In the email, which was obtained through a Freedom of Information Act, Clinton was praising the author of a Huffington Post article who had defended her after it was reported that she had ordered US diplomats to obtain DNA and passwords from UN officials.

WikiLeaks tweeted, “New email from Hillary Clinton (“[email protected]”) released by State Department talking about @WikiLeaks exposing her ordering US diplomats to steal DNA and passwords from UN leadership.”

Clinton wrote in the email, “Nice words from David. Can we get other voices out there making the case? Even my husband told me he was confused about my ordering diplomats to “spy” at the UN and was relieved to hear I had nto but wondered why I didn’t say that. Also, Stengel at TIME interviewed Assange by Skype and give him a platform to call for me to resign over my spying.
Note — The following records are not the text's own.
-- ==== Sys2Proof/Machine/Records.lean ====
section
/-! DEFINITION. Records that a word reads at its place (R77-R80): the read with its waits, the weight-set header, tile
entries and tensor shapes, and their checks. -/
namespace Sys2Proof.Machine

/-! ## Reading -/

/-- What reading a record comes to. -/
inductive RecRead where
  | bytes (b : List Byte)
  /-- Refused or poisoned. -/
  | unreadable
  /-- A translation fault on this page is waited on. -/
  | fault (va : Nat)
  | lost (peer : Nat)
  /-- The channel stalls. -/
  | stalled

/-- Bytes nothing determines (log 19). -/
def freeBytes (s : State) : Nat → List Byte × State
  | 0 => ([], s)
  | n + 1 => let w := freshWord s; let r := freeBytes w.2 n; (BitVec.ofNat 8 w.1.toNat :: r.1, r.2)

/-- `n` bytes within one page at a virtual address, read in the order of the group: once for every lane of ACTIVE (R80, R291,
R293), and at a peer after these lanes' accesses there (R298). -/
def readRec (s : State) (x : Ctx) (va n : Nat) : RecRead × State :=
  match translateFor s (dieOf s x.w.lcore) x.l.part va false with
  | (none, s1) => if pageRefused x va then (.unreadable, s1) else (.fault va, s1)
  | (some p, s1) =>
    match p.peer with
    | some k => if peerGone s1 x.l.part k then (.lost k, s1) else if peerAhead x.g.ops x.act k then (.stalled, s1) else (let r := freeBytes s1 n; (.bytes r.1, r.2))
    | none =>
      if stalledAt s1 x.c.wg (.global p.pa) || prevStalled s1 x.c.wg x.g s1.nextId then (.stalled, s1)
      else
        let s2 := yieldServe (performBefore s1 x.c.wg x.c.grp s1.nextId x.act) [p.pa]
        let bs := loadBytes s2 x.c.wg (.global p.pa) n
        if anyBad bs then (.unreadable, s2) else (.bytes (bs.map Prod.fst), s2)

/-- BAD_RECORD for the address of a header, entry or record. -/
def badRecord (s : State) (x : Ctx) (m : LMask) (va : Nat) : Res :=
  .trap (modGrp s x.c.wg x.c.grp (forgetPages x)) { Trap.at x.c .badRecord 0 m with addr := va }

/-- Go on with a record's bytes, or wait, or trap. -/
def withRec (s : State) (x : Ctx) (fl : Option Nat) (m : LMask) (va n : Nat) (f : State → List Byte → Res) : Res :=
  if va % 64 != 0 || decide (2 ^ 57 ≤ va) then badRecord s x m va
  else match readRec s x va n with
  | (.bytes b, s1) => f s1 b
  | (.unreadable, s1) => badRecord s1 x m va
  | (.fault a, s1) => .ok (waitPage s1 x fl a 0)
  | (.lost k, s1) => .trap s1 { Trap.at x.c .peerLost 0 m with addr := va, info := k }
  | (.stalled, _) => .wait

/-! ## The weight-set header (R78) -/

structure WHdr where
  setid : Word
  gen : Word
  wfmt : Nat
  adapt : Bool
  nrepl : Nat
  kt : Nat
  nt : Nat
  rank : Nat
  afmt : Nat

def whdrOf (b : List Byte) : WHdr :=
  { setid := wordOf (fieldAt b 0 4), gen := wordOf (fieldAt b 4 4), wfmt := fieldAt b 0xC 1, adapt := bitOf (fieldAt b 0xD 1) 0,
    nrepl := fieldAt b 0xE 1, kt := fieldAt b 0x10 2, nt := fieldAt b 0x12 2, rank := fieldAt b 0x28 2, afmt := fieldAt b 0x2A 1 }

def whdrBad (b : List Byte) : Bool :=
  let h := whdrOf b
  h.setid == 0 || decide (2 < h.wfmt) || decide (1 < fieldAt b 0xD 1) || decide (2 < h.nrepl) || fieldAt b 0xF 1 != 0
    || h.kt == 0 || decide (4096 < h.kt) || h.nt == 0 || decide (4096 < h.nt) || fieldAt b 0x14 4 != 0 || fieldAt b 0x2B 21 != 0
    || (if h.adapt then h.rank % 16 != 0 || decide (h.rank < 16) || decide (256 < h.rank) || decide (h.afmt < 8) || decide (10 < h.afmt)
        else fieldAt b 0x18 8 != 0 || fieldAt b 0x20 8 != 0 || h.rank != 0 || h.afmt != 0)

/-- A tile entry (R80): addresses in the order tried, TCRC, KT, NT. -/
structure TileEnt where
  addrs : List Nat
  crc : Word
  kt : Nat
  nt : Nat

def tileEntOf (nrepl : Nat) (b : List Byte) : TileEnt :=
  { addrs := fieldAt b 0 8 :: (if 1 ≤ nrepl then [fieldAt b 0x10 8] else []) ++ (if nrepl = 2 then [fieldAt b 0x18 8] else []),
    crc := wordOf (fieldAt b 8 4), kt := fieldAt b 0xC 2, nt := fieldAt b 0xE 2 }

/-- A breach of R80 by entry `e` of a set with `kt` tiles along k. -/
def tileEntBad (nrepl kt e : Nat) (b : List Byte) : Bool :=
  let badAddr := fun (a : Nat) => a % 64 != 0 || decide (2 ^ 57 ≤ a)
  badAddr (fieldAt b 0 8) || fieldAt b 0xC 2 != e % kt || fieldAt b 0xE 2 != e / kt
    || (if 1 ≤ nrepl then badAddr (fieldAt b 0x10 8) else fieldAt b 0x10 8 != 0)
    || (if nrepl = 2 then badAddr (fieldAt b 0x18 8) else fieldAt b 0x18 8 != 0)

/-! ## Tensor shapes (R77) -/


def shapeOf (b : List Byte) : Shape :=
  let n := bitsOf (fieldAt b 0 8) 59 57
  { base := bitsOf (fieldAt b 0 8) 56 0, ndim := n, swz := bitsOf (fieldAt b 0 8) 63 60,
    box := (List.range n).map (fun k => bitsOf (fieldAt b 8 8) (8 * k + 7) (8 * k)),
    fmt := bitsOf (fieldAt b 8 8) 43 40, fillNan := bitsOf (fieldAt b 8 8) 45 44 == 1,
    size := (List.range n).map (fun k => fieldAt b (0x10 + 4 * k) 4),
    stride := 0 :: (List.range (n - 1)).map (fun k => fieldAt b (0x24 + 6 * k) 6) }

/-- Bytes of a box row and of the whole box (R256). -/
def shapeRow (h : Shape) : Nat := (h.box.headD 0 + 1) * fmtBits h.fmt / 8
def shapeBytes (h : Shape) : Nat := (h.box.foldl (fun p b => p * (b + 1)) 1) * fmtBits h.fmt / 8
/-- Canvas extent of the box (R256). -/
def shapeExtent (h : Shape) : Nat := if h.swz = 0 then shapeBytes h else ceilDiv (shapeBytes h) 128 * 128

/-- A malformed shape (R77); a SIZE of 0 in use too (log 120). -/
def shapeBad (b : List Byte) : Bool :=
  let w0 := fieldAt b 0 8
  let w1 := fieldAt b 8 8
  let n := bitsOf w0 59 57
  let h := shapeOf b
  let fill := bitsOf w1 45 44
  n == 0 || decide (5 < n) || decide (3 < h.swz) || decide (1 < fill) || bitsOf w1 63 46 != 0 || fieldAt b 0x3C 4 != 0
    || (fill == 1 && (decide (h.fmt < 8) || h.fmt == 15))
    || h.base % 16 != 0
    || h.size.any (fun x => x == 0)
    || h.stride.any (fun x => x % 16 != 0)
    || (List.range 5).any (fun k => decide (n ≤ k) && (bitsOf w1 (8 * k + 7) (8 * k) != 0 || fieldAt b (0x10 + 4 * k) 4 != 0))
    || (List.range 4).any (fun k => decide (n ≤ k + 1) && fieldAt b (0x24 + 6 * k) 6 != 0)
    || (h.box.headD 0 + 1) * fmtBits h.fmt % 128 != 0

end Sys2Proof.Machine
end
I think we need to address this.”

Along with the Tweet, WikiLeaks provided a link to the “backstory” on the matter, published by The Guardian on Nov. 28, 2010. The Guardian wrote:

A classified directive which appears to blur the line between diplomacy and spying was issued to US diplomats under Hillary Clinton’s name in July 2009, demanding forensic technical details about the communications systems used by top UN officials, including passwords and personal encryption keys used in private and commercial networks for official communications.

It called for detailed biometric information “on key UN officials, to include undersecretaries, heads of specialised agencies and their chief advisers, top SYG [secretary general] aides, heads of peace operations and political field missions, including force commanders” as well as intelligence on Ban’s “management and decision-making style and his influence on the secretariat”. A parallel intelligence directive sent to diplomats in the Democratic Republic of the Congo, Uganda, Rwanda and Burundi said biometric data included DNA, fingerprints and iris scans.